# Red Top Cobalt female??????



## sshavney (Sep 25, 2008)

I bought this "female" about 1 1/2 months ago. The guy at the store (very knowledgable usually) said that she was a red top female. I am just wanting to make sure, I have a Red Top cobalt male and do not want to cross breed.










not sure how to do this picture thing.....


----------



## cichlidaholic (Dec 7, 2005)

I'm hearing alot of "red top Cobalt", but I believe you're referring to "Ice Blue zebras" or Metriaclima greshakei. These new common names the LFS are coming up with can cause alot of confusion!

That _looks_ like a female greshakei, but it could also be another species or two in the dimorphic zebra family.

I'd have to see a pic of the male to confirm that it is a male greshakei.


----------



## sshavney (Sep 25, 2008)

i tried to figure out how to put a picture up but obviuosly failed...

i added a url.... http://farm4.static.flickr.com/3074/302 ... 7f.jpg?v=0

copy and paste maybe???


----------



## cichlidaholic (Dec 7, 2005)

I can see it - at least when I copy and paste the link into my browser I can.

As I said, it looks like a M. greshakei female, but it also looks like a Ps. zebra long pelvic female...Greshakei are very common in the hobby, and that is probably what you've got!


----------



## sshavney (Sep 25, 2008)

I think your right. She is very dominant too!! This is just in the last day or so. She has freightened my marmalade to the point he won't come out hardly. She and the other male are getting along nicely...he looks like the male version of the same fish.

http://farm4.static.flickr.com/3261/2922782244_1fb7bfea5f.jpg?v=0


----------



## cichlidaholic (Dec 7, 2005)

The male will need more than one female.
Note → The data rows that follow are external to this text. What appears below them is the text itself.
-- ==== Sys2Proof/Machine/Update.lean ====
section
/-! DEFINITION. The named updates of the state, one per block: every meaning changes the state through
them, so that Laws/State.lean can say once what each leaves alone. -/

namespace Sys2Proof.Machine.State

/-- The queue of commands. -/
def setPending (s : State) (v : List Instr) : State := { s with pending := v }

/-- The model's clock. -/
def setNow (s : State) (v : Nat) : State := { s with now := v }

/-- The counter of free orders used. -/
def setFreeCount (s : State) (v : Nat) : State := { s with freeCount := v }

/-- The device reset in progress. -/
def setResetting (s : State) (v : Option ResetCause) : State := { s with resetting := v }

/-- The local bus. -/
def setBus (s : State) (v : Bus) : State := { s with bus := v }

/-- One line of the Line Sampler. -/
def setLine (s : State) (n : LineId) (v : Line) : State := { s with lines := s.lines.set n.val v n.isLt }

/-- Every line of the Line Sampler. -/
def setLines (s : State) (v : Vector Line 32) : State := { s with lines := v }

/-- One soft level bit. -/
def setSoftLevel (s : State) (k : SoftId) (v : Bool) : State :=
  { s with softLevels := s.softLevels.set k.val v k.isLt }

/-- One source entry. -/
def setSrc (s : State) (n : SourceId) (v : Source) : State :=
  { s with sources := s.sources.set n.val v n.isLt }

/-- Every source entry. -/
def setSources (s : State) (v : Vector Source 40) : State := { s with sources := v }

/-- The Event Queue. -/
def setQueue (s : State) (v : EventQueue) : State := { s with queue := v }

/-- The Delivered List. -/
def setDelivered (s : State) (v : List SourceId) : State := { s with delivered := v }

/-- The Transmit Arbiter. -/
def setArbiter (s : State) (v : Arbiter) : State := { s with arbiter := v }

/-- The item in transmission. -/
def setTx (s : State) (v : Option Item) : State := { s with tx := v }

/-- The Retransmit Window. -/
def setWindow (s : State) (v : Window) : State := { s with window := v }

/-- The Link Receiver. -/
def setReceiver (s : State) (v : Receiver) : State := { s with receiver := v }

/-- The Session Controller. -/
def setSession (s : State) (v : Session) : State := { s with session := v }

/-- The Note Unit. -/
def setNotes (s : State) (v : NoteUnit) : State := { s with notes := v }

/-- The Reply Queue. -/
def setReplies (s : State) (v : List Reply) : State := { s with replies := v }

/-- The Register Window's own state. -/
def setRegs (s : State) (v : Registers) : State := { s with regs := v }

/-- The entry of a source. -/
def src (s : State) (n : SourceId) : Source := s.sources[n.val]

/-- The state of a line. -/
def line (s : State) (n : LineId) : Line := s.lines[n.val]

/-- The soft level bit of a soft source. -/
def softLevel (s : State) (k : SoftId) : Bool := s.softLevels[k.val]

end Sys2Proof.Machine.State
end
They aren't pairing fish, they are harem breeders, meaning each male of a species requires multiple females. One female will take quite the beating from the male.

I hope they aren't in less than a 4 foot tank. Very aggressive zebras!


----------



## sshavney (Sep 25, 2008)

unfortunately they are ina 33gallon right now until i get my 55 gallon up and running which will be very soon. The female seems to be the dominate one right now, but the two seem to be getting along. i think i will take my marmalade home to my 58 gallon so he can come out from hiding :?


----------



## schlekw (Oct 25, 2007)

be careful, the male greshakei can easily decide to take over and decimate your entire tank.


----------



## fajardoacuarista (Jan 16, 2008)

my greshakei is in a 30g long tank, and is the boss there, all the fish swin away imagine that, this is my mbuna...


----------



## sshavney (Sep 25, 2008)

well, how on earth did you get your picture to post on this?


----------



## sshavney (Sep 25, 2008)

http://farm4.static.flickr.com/3150/3027064035_422d68726d.jpg?v=0

This is the pretty one


----------



## Eric C. (May 1, 2007)

Here you go, sshavney.

Just remove the ?v=0 from the end of your link and it works. Always remove any characters after the jpg and you should have it. :thumb:


----------



## Eric C. (May 1, 2007)

cichlidaholic said:


> I'm hearing alot of "red top Cobalt", but I believe you're referring to "Ice Blue zebras" or Metriaclima greshakei. These new common names the LFS are coming up with can cause alot of confusion!


I thought "red top cobalts" were Met. zebra "Mbenji" ?


----------



## sshavney (Sep 25, 2008)

Here are the two of them in question....(hope this works) :?


----------



## sshavney (Sep 25, 2008)

Here is that other picture a little bigger. Now, what are these darn fish called...lol


----------



## cichlidaholic (Dec 7, 2005)

Metriaclima pyrsonotos is also referred to as a "red top".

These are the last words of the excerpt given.